His case – brought under the Human Rights Act – is the first to challenge the legal basis for UK detention operations in Afghanistan. Under Nato guidelines, suspects held there by international forces could only be detained for a maximum of 96 hours.

After this they should have been released or handed to Afghan officials. Miss Mordaunt has said of the case: ‘When the courts entertain claims against our forces such as the case of an insurgent bomb maker suing us for not shooting him in a firefight, but instead taking him prisoner and holding him until we could guarantee he would not face mistreatment in the local justice system, then it is not just our Armed Forces who suffer, the cause of human rights suffers too.

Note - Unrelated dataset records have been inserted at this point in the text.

-- ==== Sys2Proof/Tests/Slice0.lean ====
section
/-! SUPPORT. Tests of single steps, with results from the spec's examples and tables, and for every statement with
hypotheses a concrete state and operands that meet them. -/

namespace Sys2Proof.Tests

open Sys2Proof.Machine

-- The kernel's evaluations run one after another: many at once ask for more threads than a check may have.
set_option Elab.async false

/-! ## Small states -/

/-- The state that a command leaves. -/
def after (c : Instr) (s : State) : State :=
  match exec c s with
  | .next t => t
  | .fault _ | .refused _ => s

/-- The part after the power-on clear (R15). -/
def ready : State := { State.reset with job := ⟨.clear, 0, 0, 512, 512, .done, 0⟩ }

/-- A record of kind TIME with this control word, dwell and limit. -/
def rec (control dwell limit : Word) : Record := { Record.zero with w2 := dwell, w3 := limit, w4 := control }

/-- The entry that an advance requests. -/
def advancing : Entry := { full := true, cause := .advance }

/-- The range of four records at 10 that the valve example gives lane 0 (spec/03). -/
def range : Descriptor := { Descriptor.powerOn with base := 10, length := 4, endAction := .wrap }

/-- A lane in an entered step. -/
def walking (d : Descriptor) (st : LaneState) (active : Nat) (r : Record) (dwell : Nat) (limit : Option Nat) : Lane :=
  { Lane.fresh d with state := st, active := active, copy := some r, pattern := r.pattern, dwell := dwell, limit := limit }

/-- A swap to the range of example 2 of spec/05, at the end of the range. -/
def discharge : Descriptor :=
  { Descriptor.powerOn with base := 40, length := 5, preset := 1, swapBoundary := .sequenceEnd }

/-- Lanes 0 to 6 in the seven states, lane 7 RUNNING in the middle of an entry. Lane 2 waits in a COMMAND step, lane 5 holds
a swap, and lane 6 was tripped from RUNNING. -/
def mixed : State :=
  { ready with
    lanes := #v[Lane.fresh range, { Lane.fresh range with state := .armed },
      walking range .running 1 (rec 0x0005 1 0) 0 none, walking range .held 1 .zero 0 none,
      walking range .done 3 .zero 0 none,
      { walking range .faulted 2 .zero 1 none with faultCause := some .limit, swap := some discharge },
      { walking range .tripped 2 .zero 1 none with prior := some .running },
      { walking range .running 2 .zero 0 none with entry := some advancing }]
    owners := (Vector.replicate 32 none).set 3 (some 2) }

/-- The same lanes, lane 7 in its step, so that nothing is under way (`calm_happenings`). -/
def calm : State := mixed.setLane 7 (walking range .running 2 .zero 1 none)

theorem calm_happenings : calm.happenings 0 = [] := by decide +kernel

/-- An END notice of lane 1 is on its way. -/
def arriving : State := { ready with late := [(.lane 1, .rangeEnd 1 3 .wrap 1)] }

/-- One lane replaced. -/
def withLane (k : LaneId) (l : Lane) : State := ready.setLane k l

/-! ## Well-formedness -/

/-- A write of a register whose write has a row of its own is no PLAIN_REGISTER_WRITE; a write of a plain register, of a
read-only one and of an unnamed address is (R178, R179). -/
theorem test_wellFormed_addresses :
    Instr.wellFormed (.plainRegisterWrite 0x28#8 1) = false ∧ Instr.wellFormed (.plainRegisterWrite 0x01#8 0) = false ∧
    Instr.wellFormed (.plainRegisterWrite 0xE6#8 0) = false ∧ Instr.wellFormed (.plainRegisterWrite 0x98#8 0) = false ∧
    Instr.wellFormed (.plainRegisterWrite 0x10#8 1) = true ∧ Instr.wellFormed (.plainRegisterWrite 0x02#8 1) = true ∧
    Instr.wellFormed (.plainRegisterWrite 0xFF#8 1) = true := by decide +kernel

/-! ## Records (spec/01) -/

/-- Record 40 of the example of section 1.5. -/
def fallingEdge : Record := { Record.zero with w4 := 0x201A#16, w5 := 1, w8 := 6 }

/-- The example's table: 6 < 10, 6 ≥ 4, and 6 < 8 after the swap. -/
theorem test_record_valid_by_lane :
    fallingEdge.validFor 10 = true ∧ fallingEdge.validFor 4 = false ∧ fallingEdge.validFor 8 = true ∧
    fallingEdge.kind = some .edge ∧ fallingEdge.sel = 3 ∧ fallingEdge.edgeSense = some .falling := by decide +kernel

theorem test_recordWrite_stores_the_buffer :
    let t := after (.recordWrite 40) { ready with buffer := fallingEdge }
    t.table = [(40, fallingEdge)] ∧ t.cmdResult = .taken := by decide +kernel

theorem test_recordWrite_of_zeros_unlists :
    (after (.recordWrite 40) { ready with table := [(39, fallingEdge), (40, fallingEdge)] }).table = [(39, fallingEdge)] := by
  decide +kernel

/-- R10: BUSY before RANGE. -/
theorem test_recordRead_results :
    (after (.recordRead 512) State.reset).cmdResult = .busy ∧ (after (.recordRead 512) ready).cmdResult = .range ∧
    (after (.recordRead 511) { ready with table := [(511, fallingEdge)] }).buffer = fallingEdge := by decide +kernel

theorem test_clearWrite_ends_the_clear :
    let s := { State.reset with table := [(511, fallingEdge)], job := ⟨.clear, 0, 0, 512, 511, .running, 0⟩ }
    let t := after .clearWrite s
    t.table = [] ∧ t.job.state = .done ∧ t.queue = [] ∧ s.statusWord = 3 ∧ t.statusWord = 0 := by decide +kernel

/-! ## Lane commands (spec/02) -/

/-- What a lane command makes of the lanes in this order, before the emissions are handed out: one of the orders that the free
choice can give (log 3, log 19). -/
def partsInOrder (judge : LaneId → State → Judgement) (lanes : List LaneId) (s : State) : State :=
  (doParts false judge 24 ⟨lanes, [], []⟩ { s with cmdRefused := 0 }).2

/-- What the command leaves when its lanes take their parts in ascending order. -/
def inOrder (judge : LaneId → State → Judgement) (mask : LaneMask) (s : State) : State :=
  followUp (partsInOrder judge (lanesOf mask) s)

/-- The example "One command, several lanes", before the emission on TG0 is handed out. -/
theorem test_laneStart_one_command_several_lanes :
    let s := { ready with
      table := [(10, rec 0x0800 1 0)]
      lanes := ((ready.lanes.set 0 (Lane.fresh range)).set 1 (Lane.fresh { range with startSource := .trigger 0 })).set 2
        (walking range .running 1 .zero 1 none)
      trips := ready.trips.set 1 { ready.trips[1] with enable := true, latch := true, scope := 0x08 } }
    let t := partsInOrder judgeStart (lanesOf 0x0F) s
    t.cmdRefused = 0x0C ∧ t.outbox = [0] ∧ (t.lane 0).state = .running ∧ (t.lane 1).state = .armed ∧
    (t.lane 2).lastResult = .state ∧ (t.lane 3).lastResult = .tripped ∧ (t.lane 3).state = .idle := by decide +kernel

/-- R16. -/
theorem test_laneStart_busy_during_the_clear :
    let t := inOrder judgeStart 0xFF State.reset
    t.cmdRefused = 0xFF ∧ (t.lane 5).lastResult = .busy ∧ (t.lane 5).state = .idle := by decide +kernel

/-- R33: the running lanes 2 and 7 go to HELD, the others refuse. -/
theorem test_laneHold_every_state :
    let t := inOrder judgeHold 0xFF calm
    t.cmdRefused = 0x7B ∧ (t.lane 2).state = .held ∧ (t.lane 7).state = .held ∧ (t.lane 7).dwell = 1 := by decide +kernel

/-- R36, R98: IDLE and TRIPPED refuse; lane 5 applies its swap at the stop and keeps its fault cause. -/
theorem test_laneStop_every_state :
    let t := inOrder judgeStop 0x7F calm
    t.cmdRefused = 0x41 ∧ (t.lane 5).state = .idle ∧ (t.lane 5).active = 1 ∧ (t.lane 5).descriptor = discharge ∧
    (t.lane 5).faultCause = some .limit ∧ t.queue = [⟨.swap 5 2 .sequenceEnd .stop, 0⟩] := by decide +kernel

/-- R34, R66: lane 3's dwell has expired and TIME holds, so it advances at the release. -/
theorem test_laneRelease_advances :
    let t := inOrder judgeRelease 0x0C calm
    t.cmdRefused = 0x04 ∧ (t.lane 3).state = .running ∧ (t.lane 3).active = 2 ∧ (t.lane 3).dwell = 1 := by decide +kernel

/-- R40: taken in every state. -/
theorem test_laneReset_every_state :
    let t := inOrder judgeReset 0xFF calm
    t.cmdRefused = 0 ∧ (List.finRange 8).all (fun k => (t.lane k).state == .idle && (t.lane k).swap.isNone) ∧
    t.queue = [] := by decide +kernel

/-- R37, R38: lanes 5 and 6 enter offset 2 again by re-entries; the other states refuse. -/
theorem test_laneResume_every_state :
    let t := inOrder judgeResume 0x7F calm
    t.cmdRefused = 0x1F ∧ (t.lane 5).state = .running ∧ (t.lane 5).faultCause = none ∧ (t.lane 6).state = .running ∧
    (t.lane 6).prior = none ∧ (t.lane 6).active = 2 := by decide +kernel

/-- R35, R62: lane 2 waits in a COMMAND step with its dwell expired. -/
theorem test_laneStep_advances :
    let t := inOrder judgeStep 0x0C calm
    t.cmdRefused = 0x08 ∧ (t.lane 2).active = 2 ∧ (t.lane 2).latch = false := by decide +kernel

/-- The example's lane 2, HELD with LENGTH 6: 2007h is refused RANGE. -/
theorem test_laneJump_range :
    let s := withLane 2 (walking { range with length := 6 } .held 1 .zero 1 none)
    let t := after (.laneJump 0x2007) s
    t.cmdRefused = 0x04 ∧ (t.lane 2).lastResult = .range ∧ (t.lane 2).active = 1 ∧ (t.lane 2).entered = true := by
  decide +kernel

The notion that dangerous insurgents cannot be detained for more than a few hours is ludicrous.

‘Our forces must be able to detain enemies who attempt to maim and kill UK service personnel and civilians. If the law does not allow that then the law must change.’

It can also be revealed that on top of the compensation cases, a team of British detectives is looking into claims that UK troops murdered, maimed and ill-treated suspected Taliban insurgents.

They are investigating 604 claims as part of a criminal probe – similar to the Iraq Historical Allegations Team – into incidents during the 13-year war. The claims are believed to include 52 deaths. British soldiers will be questioned about their role on the battlefield and could face murder charges.

The Royal Military Police are conducting the investigation, codenamed Operation Northmoor.

It involves claims of mistreatment by 144 Afghans who were believed to have helped kill and maim UK troops. Police have completed investigations into 68 complaints by 21 Afghans. No cases have been referred to the Service Prosecution Authority.

The taxpayer’s bill for Afghanistan cases is expected to be higher than the one for Iraq, which currently stands at £100million. A total of £5.3million has so far been paid out in compensation to Afghans.

Last night Colonel Richard Kemp, who commanded British forces in Afghanistan, said: ‘Unless the Government puts a stop to this, the same lawyers mounting Iraqi claims will continue to do the same trick in Afghanistan – only the war was much longer. The hounding of British soldiers will just go on and on and on. It needs to end.’

Leigh Day – which is under investigation for alleged unscrupulous practices – said it was acting for about 80 Afghans who said they were unlawfully detained or mistreated.

The outcome of these cases depends on the hearing at the Supreme Court, to which the MoD has appealed. Mohammed was held by UK forces in 2010 and convicted of being a Taliban member. He says he was unlawfully detained by being held by UK forces for 106 days.

A Leigh Day spokesman said: ‘Last July, the Court of Appeal unanimously held that UK is not able to detain individuals without due legal process, which it found was lacking in Mr Mohammed’s case.’

An MoD spokesman said: ‘There is a legal requirement to investigate allegations of wrongdoing by UK forces, which are held to the highest standards wherever in the world they may be.’